Pin it My mom tried this on a Tuesday night when she was tired and didn't want to think about dinner, and she ate the whole thing in about seven minutes while sitting at the kitchen counter, humming. That's when I realized it wasn't just nutritious—it was actually comforting in a way that surprised both of us.
Why This Works as a Meal
The balance here is almost mathematical: cool, crisp cucumber against warm, protein-rich chicken; earthy sesame against bright vinegar; the slight sweetness of honey cutting through umami. But it never feels calculated when you're eating it—it just feels right, like every ingredient knew exactly where it belonged. You finish the bowl and feel satisfied, not stuffed, which is the whole point of eating well.

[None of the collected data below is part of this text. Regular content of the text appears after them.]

-- ==== Sys2Proof/Machine/Jacquard.lean ====
section
/-! DEFINITION. The commands of chapter 7: the microwords of the Pick sequencers and of the Shed engines, errors at
run time, staging and activation. -/

namespace Sys2Proof.Machine

/-! ### Stores (R149) -/

def State.modStore (s : State) (q : Fin 64) (f : Store → Store) : State := { s with jq := s.jq.set q (f s.jq[q]) }

/-- Whether store q holds Pick microwords. -/
def isPick (q : Fin 64) : Bool := decide (q.val < 32) || (decide (48 ≤ q.val) && decide (q.val < 56))

/-- The unit of a store's group (R330). -/
def storeUnit (q : Fin 64) : FUnit :=
  if q.val < 48 then .act (Fin.ofNat 16 q.val) else .hda (Fin.ofNat 8 q.val)

/-- The control-law store of a Shed unit. -/
def shedStore : ShedUnit → Fin 64
  | .acu a => acuStore a
  | .scu h => scuStore h

/-- The Shed unit in whose group a store is. -/
def storeGroup (q : Fin 64) : ShedUnit := if q.val < 48 then .acu (Fin.ofNat 16 q.val) else .scu (Fin.ofNat 8 q.val)

/-- The stores of a Shed unit's group. -/
def groupStores : ShedUnit → List (Fin 64)
  | .acu a => [framerStore a, wedgeStore a, acuStore a]
  | .scu h => [sampleStore h, scuStore h]

def setFailed (q : Fin 64) (b : Bool) (s : State) : State :=
  if q.val < 32 then s.setBit Reg.JQ_FAIL_LO q.val b else s.setBit Reg.JQ_FAIL_HI (q.val - 32) b

def setSwapped (q : Fin 64) (s : State) : State :=
  if q.val < 32 then s.setBit Reg.JQ_SWAP_LO q.val true else s.setBit Reg.JQ_SWAP_HI (q.val - 32) true

/-! ### Errors (R161 to R163) -/

/-- JQ_ECC_LAST of an error. -/
def eccLast (q : Fin 64) (bank : Bool) (word : Nat) (uncorr : Bool) (s : State) : State :=
  s.setReg Reg.JQ_ECC_LAST (BitVec.ofNat 32 (q.val + 2 ^ 6 * b2n bank + 2 ^ 7 * (word % 4096) + 2 ^ 19 * b2n uncorr))

/-- A corrected word (R161): counted, recorded, raised; its write-back leaves the stored word right. -/
def jqCorrect (q : Fin 64) (bank : Bool) (word : Nat) (s : State) : State :=
  raise 0xA8 (storeUnit q) (eccLast q bank word false (s.incF Reg.JQ_ECC Fld.JQ_ECC_CE))

/-- What a hold does to the framer's channel (R162). -/
def framerHold (a : Act) (s : State) : State :=
  match s.chan[a].cur with
  | none => s
  | some r =>
    if r.write then releaseGate a s
    else
      revolutionRetry a (reedOf r s.chan[a].adapt (s.calNow a) []) (s.bitF (Reg.ACU_CH_CTRL a) Fld.ACU_CH_CTRL_RETRY_EN) (s.modChan a (fun c => { c with cur := none }))

/-- The sequencer of store q holds. -/
def holdStore (q : Fin 64) (s : State) : State :=
  let s1 := s.modStore q (fun t => { t with held := true })
  if h : q.val < 16 then framerHold ⟨q.val, h⟩ s1 else s1

/-- A fall-back begins (R162). -/
def fallBack (q : Fin 64) (bank : Bool) (word : Nat) (s : State) : State :=
  raise 0xA9 (storeUnit q) (eccLast q bank word true ((holdStore q s).incF Reg.JQ_ECC Fld.JQ_ECC_UE))

/-- A store becomes FAILED (R163). -/
def failStore (q : Fin 64) (s : State) : State := raise 0xAA (storeUnit q) (setFailed q true (holdStore q s))

/-! ### Swapping (R165 to R168) -/

/-- Every armed store has swapped or left the activation: BUSY clears, and DONE or PARTIAL tells of this activation, the last one. -/
def swapCheck (s : State) : State :=
  if s.bitF Reg.JQ_ACT Fld.JQ_ACT_BUSY && s.jq.toList.all (fun t => !t.armed) then
    ((s.setB Reg.JQ_ACT Fld.JQ_ACT_BUSY false).setB Reg.JQ_ACT Fld.JQ_ACT_PARTIAL s.jqLeft).setB Reg.JQ_ACT Fld.JQ_ACT_DONE (!s.jqLeft)
  else s

/-- The swap of a store (R165): banks and shadows exchange, the old active bank becomes a staging bank that is not valid, the
next word is word 0 of the new bank, the loop counter and flags clear. A FAILED store returns to service. DESIGN CHOICE (log entry 47): the accumulator
and the note of saturation, of which R165 says nothing, are kept with the register file. -/
def swapStore (q : Fin 64) (s : State) : State :=
  let s1 := s.modStore q (fun t => { t with
    active := t.staging, staging := t.active, stgValid := false, slot := !t.slot,
    pc := 0, lcnt := 0, flags := 0#4, armed := false, waitIdle := false, running := true,
    held := t.held && !s.storeFailed q.val })
  swapCheck (setSwapped q (setFailed q false s1))

/-- The staged store differs in IFACE, or for a Shed kind in LAYOUT, from the active one (R166). -/
def Store.needsIdle (t : Store) (pick : Bool) : Bool :=
  match t.active, t.staging with
  | some x, some y => x.iface != y.iface || (!pick && x.layout != y.layout)
  | _, _ => false

/-- A staged store of the group is one of R166, so that all staged stores of the group wait for idle. -/
def State.groupWaits (s : State) (u : ShedUnit) : Bool :=
  (groupStores u).any (fun q => s.jq[q].stgValid && s.jq[q].needsIdle (isPick q))

/-- Arm every staged store (R165): those of a group of R166 wait for idle; another store that is not running swaps at once (R163). DESIGN CHOICE (log
entry 47): an ARM while BUSY is 1 starts the activation anew over the stores still staged. -/
def armStores (s : State) : State :=
  let s1 := { s with jqLeft := false, jq := s.jq.mapFinIdx (fun i t h =>
    if t.stgValid then { t with armed := true, waitIdle := s.groupWaits (storeGroup ⟨i, h⟩) } else t) }
  let s2 := ((s1.setB Reg.JQ_ACT Fld.JQ_ACT_BUSY true).setReg Reg.JQ_SWAP_LO 0).setReg Reg.JQ_SWAP_HI 0
  let s3 := (List.finRange 64).foldl (fun s q =>
    if s.jq[q].armed && !s.jq[q].waitIdle && (!s.jq[q].running || s.storeFailed q.val) then swapStore q s else s) s2
  swapCheck s3

/-- JQ_ARM (R165): only in a Keeper session. -/
def execJqArm (n : Fin 4) (s : State) : Host.Outcome State Fault Refusal :=
  .next (if s.may n .keeper then armStores s else s)

/-- Stores that are still armed leave the activation with STG_VALID kept (R167). -/
def disarm (s : State) : State :=
  let left := s.jq.toList.any (fun t => t.armed)
  swapCheck { s with jqLeft := s.jqLeft || left, jq := s.jq.map (fun t => { t with armed := false, waitIdle := false }) }

/-- JQ_ABORT (R167). -/
def execJqAbort (n : Fin 4) (s : State) : Host.Outcome State Fault Refusal :=
  .next (if s.may n .keeper then disarm s else s)

/-- Whether a group is idle (R166). -/
def State.groupIdle (s : State) : ShedUnit → Bool
  | .acu a => s.acu[a].state == .ramp && s.chan[a].cur.isNone
  | .scu h => s.scu[h].state == .stopped || s.scu[h].state == .coast

/-- After a PARTIAL activation intake arms again when a unit whose stores were left staged becomes idle (R212), until none remain. -/
def rearm (u : ShedUnit) (s : State) : State :=
  if s.intake.armAgain && !s.bitF Reg.JQ_ACT Fld.JQ_ACT_BUSY && (groupStores u).any (fun q => s.jq[q].stgValid) then armStores s else s

/-- No store is left staged. -/
def rearmed (s : State) : State :=
  if s.jq.toList.any (fun t => t.stgValid) then s else { s with intake := { s.intake with armAgain := false } }

/-- A store of the group holds for its repair; it swaps after that (R168). -/
def State.groupHeld (s : State) (u : ShedUnit) : Bool :=
  (groupStores u).any (fun q => s.jq[q].armed && s.jq[q].held && !s.storeFailed q.val)

/-- JQ_SWAP_IDLE (R166, R212): every staged store of an idle group in which one waits swaps. -/
def swapIdle (u : ShedUnit) (s : State) : State :=
  if s.groupIdle u then
    let s1 := rearm u s
    if (groupStores u).any (fun q => s1.jq[q].waitIdle) && !s1.groupHeld u then
      rearmed ((groupStores u).foldl (fun s q => if s.jq[q].armed then swapStore q s else s) s1)
    else rearmed s1
  else s

def execJqSwapIdle (u : ShedUnit) (s : State) : Host.Outcome State Fault Refusal := .next (swapIdle u s)

/-- JQ_SWAP_TIMEOUT (R167). -/
def execJqSwapTimeout (s : State) : Host.Outcome State Fault Refusal := .next (disarm s)

/-- JQ_FALLBACK_REPAIR (R162, R163): the shadow block is read and checked, the word rewritten and fetched again. -/
def jqRepair (q : Fin 64) (rp : ShadowRead) (s : State) : State :=
  if s.jq[q].held && !s.storeFailed q.val then
    match s.jq[q].active with
    | none => s
    | some p => match s.repaired s.jq[q].slot q (isPick q) p s.jq[q].pc rp with
      | some p' => s.modStore q (fun t => { t with active := some p', held := false })
      | none => failStore q s
  else s

def execJqFallbackRepair (q : Fin 64) (block again : FetchErr) (s : State) : Host.Outcome State Fault Refusal := .next (jqRepair q ⟨block, again⟩ s)

/-! ### Fetching a word (R149, R163) -/

/-- The field [hi:lo] of a microword. -/
def wf (w : BitVec 128) (hi lo : Nat) : Nat := w.toNat / 2 ^ lo % 2 ^ (hi + 1 - lo)

/-- A Shed engine receives an event (R150). -/
def noteEvent (q : Fin 64) (s : State) : State := s.modStore q (fun t => { t with irqs := t.irqs + 1 })

/-- A Pick word's IRQ (R150): the framer's crosses to the ACU; the others stand in their Shed unit's island. -/
def pickEvent (q : Fin 64) (s : State) : State :=
  match storeGroup q with
  | .acu a => if q.val < 16 then s.carry (.acuChan a false) (.irq q) (noteEvent (acuStore a)) else noteEvent (acuStore a) s
  | .scu h => noteEvent (scuStore h) s

/-- Fetch the word at the sequencer's address and run it, if the word is one that `want` accepts: a wild fetch fails the
store (R160, R163), an uncorrectable word begins a fall-back, a corrected one is counted and runs. -/
def fetchRun (q : Fin 64) (e : FetchErr) (want : BitVec 128 → Bool) (run : BitVec 128 → State → State) (s : State) : State :=
  let t := s.jq[q]
  if !t.running || t.held || s.storeFailed q.val then s else
  match t.active with
  | none => s
  | some p =>
    match p.words[t.pc]? with
    | none => failStore q s
    | some w =>
      if want w then
        match p.read (isPick q) t.pc e with
        | none => failStore q s
        | some (.clean x) => run x s
        | some (.corrected x) => run x (jqCorrect q false t.pc s)
        | some .uncorrectable => fallBack q false t.pc s
      else s

/-- At the end of a word with SP = 1 an armed store swaps, unless it waits for idle (R165, R166); otherwise the sequencer goes
to `next`. -/
def advance (q : Fin 64) (sp : Bool) (next : Nat) (s : State) : State :=
  if sp && s.jq[q].armed && s.jq[q].stgValid && !s.jq[q].waitIdle then swapStore q s
  else s.modStore q (fun t => { t with pc := next })

/-! ### The Pick microword (R150 to R153) -/

/-- What a Pick word does from its first clock: the outputs, the loop counter, the event. -/
def pickStart (q : Fin 64) (w : BitVec 128) (s : State) : State :=
  let s1 := s.modStore q (fun t => { t with
    out := BitVec.ofNat 45 (wf w 95 51)
    lcnt := if wf w 49 49 = 1 then wf w 48 38 else t.lcnt })
  if wf w 50 50 = 1 then pickEvent q s1 else s1

/-- The condition that a code names and the state of the unit fixes (R152): for the framer, that the slot may be written and that the holdover clock
runs; for the servo wedge sequencer, RAMP or HALTED; for the commutation sample sequencer, an unmeasured period, gates safe or off, and a state with
gates off. The others pass within a sector, a wedge or a period, and are given. -/
def State.unitCond (s : State) (q : Fin 64) (code : Nat) (given : Bool) : Bool :=
  match storeGroup q with
  | .acu a =>
    if q.val < 16 then (if code = 7 then s.writeAllowed a else if code = 8 then s.chan[a].holdover else given)
    else if code = 8 then s.acu[a].down else given
  | .scu h =>
    let u := s.scu[h]
    if code = 5 then u.unmeas else if code = 6 then u.gates == .off || u.gates == .forced else if code = 8 then u.gates == .off else given

/-- The unit's state fixes this code. -/
def unitFixes (q : Fin 64) (code : Nat) : Bool :=
  if q.val < 16 then code == 7 || code == 8 else if q.val < 32 then code == 8 else code == 5 || code == 6 || code == 8

/-- The condition of a Pick word (R152): 0, 1 and 63 from the sequencer, the others from its unit. -/
def State.pickCond (s : State) (q : Fin 64) (w : BitVec 128) (given : Bool) : Bool :=
  match wf w 33 28 with
  | 0 => false
  | 1 => s.jq[q].lcnt == 0
  | 63 => true
  | c => s.unitCond q c given

def pickSelect (q : Fin 64) (e : FetchErr) (cond : Bool) (s : State) : State :=
  if !isPick q then s else
  fetchRun q e (fun w => wf w 36 35 == 0) (fun w s =>
    let s1 := pickStart q w s
    let c := s1.pickCond q w cond ^^ (wf w 34 34 == 1)
    advance q (wf w 37 37 == 1) (if c then wf w 27 17 else wf w 16 6) s1) s

/-- PICK_SELECT (R151). -/
def execPickSelect (q : Fin 64) (e : FetchErr) (cond : Bool) (s : State) : Host.Outcome State Fault Refusal :=
  .next (pickSelect q e cond s)

/-- In EXIT mode `hit` says whether the condition the unit gives, inverted by POL where it is, was true at some clock of the hold. -/
def pickExit (q : Fin 64) (e : FetchErr) (hit : Bool) (s : State) : State :=
  if !isPick q then s else
  fetchRun q e (fun w => wf w 36 35 == 1) (fun w s =>
    let s1 := pickStart q w s
    let pol := wf w 34 34 == 1
    let c := match wf w 33 28 with
      | 0 => pol
      | 1 => (s1.jq[q].lcnt == 0) ^^ pol
      | 63 => !pol
      | k => if unitFixes q k then s1.unitCond q k false ^^ pol else hit
    advance q (wf w 37 37 == 1) (if c then wf w 27 17 else wf w 16 6) s1) s

/-- PICK_EXIT (R151). -/
def execPickExit (q : Fin 64) (e : FetchErr) (hit : Bool) (s : State) : Host.Outcome State Fault Refusal :=
  .next (pickExit q e hit s)

def pickLoop (q : Fin 64) (e : FetchErr) (s : State) : State :=
  if !isPick q then s else
  fetchRun q e (fun w => wf w 36 35 == 2) (fun w s =>
    let s1 := pickStart q w s
    if s1.jq[q].lcnt = 0 then advance q (wf w 37 37 == 1) (wf w 16 6) s1
    else advance q (wf w 37 37 == 1) (wf w 27 17) (s1.modStore q (fun t => { t with lcnt := t.lcnt - 1 }))) s

/-- PICK_LOOP (R151). -/
def execPickLoop (q : Fin 64) (e : FetchErr) (s : State) : Host.Outcome State Fault Refusal := .next (pickLoop q e s)

/-! ### The Shed microword (R154 to R156) -/

/-- The loops of a Shed unit's engine. -/
def State.loopsOf (s : State) : ShedUnit → Vector Loop 4
  | .acu a => s.acu[a].loops
  | .scu h => s.scu[h].loops

def State.modLoop (s : State) (u : ShedUnit) (l : Fin 4) (f : Loop → Loop) : State :=
  match u with
  | .acu a => s.modAcu a (fun x => { x with loops := x.loops.set l (f x.loops[l]) })
  | .scu h => s.modScu h (fun x => { x with loops := x.loops.set l (f x.loops[l]) })

/-- The coefficient at CADDR of the engine (R154, log entry 7). -/
def State.coef (s : State) (u : ShedUnit) (layout addr : Nat) : Int :=
  let k := Config.coefItem layout addr
  let st := (s.loopsOf u)[k.1].stages[k.2.1]
  match k.2.2.val with
  | 0 => st.b0 | 1 => st.b1 | 2 => st.b2 | 3 => st.a1 | 4 => st.a2 | _ => st.ex

def Store.rd (t : Store) (i : Nat) : Int := sget 0 t.file (i % 256)
def Store.wr (t : Store) (i : Nat) (v : Int) : Store := { t with file := sset 0 t.file (i % 256) v }

/-- The crossings whose words arrive in a Shed unit's island (R12). -/
def arrivesAt : ShedUnit → List Crossing
  | .acu a => [.loomShed (.acu a) true, .harnessShed (.acu a) true, .acuChan a false, .scuAcu a true]
  | .scu h => [.loomShed (.scu h) true, .harnessShed (.scu h) true, .scuAcu (lowAct h) false, .scuAcu (highAct h) false,
      .chanScu (lowAct h), .chanScu (highAct h)]

/-- A crossing message waits for the unit. -/
def State.msgWaits (s : State) (u : ShedUnit) : Bool := (arrivesAt u).any (fun x => !(xget x s.cross).fifo.isEmpty)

Variations That Still Work
I've made this with grilled tofu for friends who don't eat chicken, and the sesame dressing loves it just as much—the earthiness of the tofu actually plays beautifully with the tahini. Shrimp is another swap that feels natural; it cooks faster, has a slightly different texture, and brings its own subtle sweetness. I've even added a soft-boiled egg on top and turned it into something almost like a deconstructed Asian noodle situation, which was unexpectedly wonderful on a cold morning.
Small Moments That Matter
The smell when sesame oil hits the warm dressing bowl—I stop every time and just breathe it in. There's something about toasted sesame that makes you feel like you're cooking something intentional, something worth the small effort. This is the kind of recipe where the little details actually show: the difference between raw garlic and cooked garlic, between regular sesame seeds and toasted ones, between a rested chicken breast and one you rushed.
- Don't be afraid to taste the dressing before it touches the salad—adjust it to your preferences because you're the one who has to eat it.
- Keep the cucumber separate from the dressing until the last possible moment so everything stays crisp and refuses to wilt.
- Serve this immediately after assembly; it's a dish that's best enjoyed when the vegetables are still cool and the chicken is still warm.
Pin it This recipe is the kind that quietly becomes part of your regular rotation—the thing you reach for when you want something that tastes good and makes you feel good in equal measure. Make it once and you'll understand why.
Recipe FAQs
- → Can I use tofu instead of chicken?
Yes, grilled tofu is a great vegetarian alternative to chicken that complements the sesame dressing well.
- → How do I spiralize cucumbers properly?
Use a spiralizer tool to create long, thin cucumber ribbons. If unavailable, thinly slicing cucumbers with a knife also works.
- → Is it possible to make the dressing vegan?
Replace honey with maple syrup or agave nectar to make the sesame dressing vegan-friendly without sacrificing flavor.
- → Can I prepare this salad in advance?
To keep cucumbers crisp, prepare and dress just before serving. Grilled chicken can be cooked ahead and refrigerated.
- → What variations can enhance the salad's protein content?
Adding edamame or a soft-boiled egg boosts protein while offering additional texture and flavor.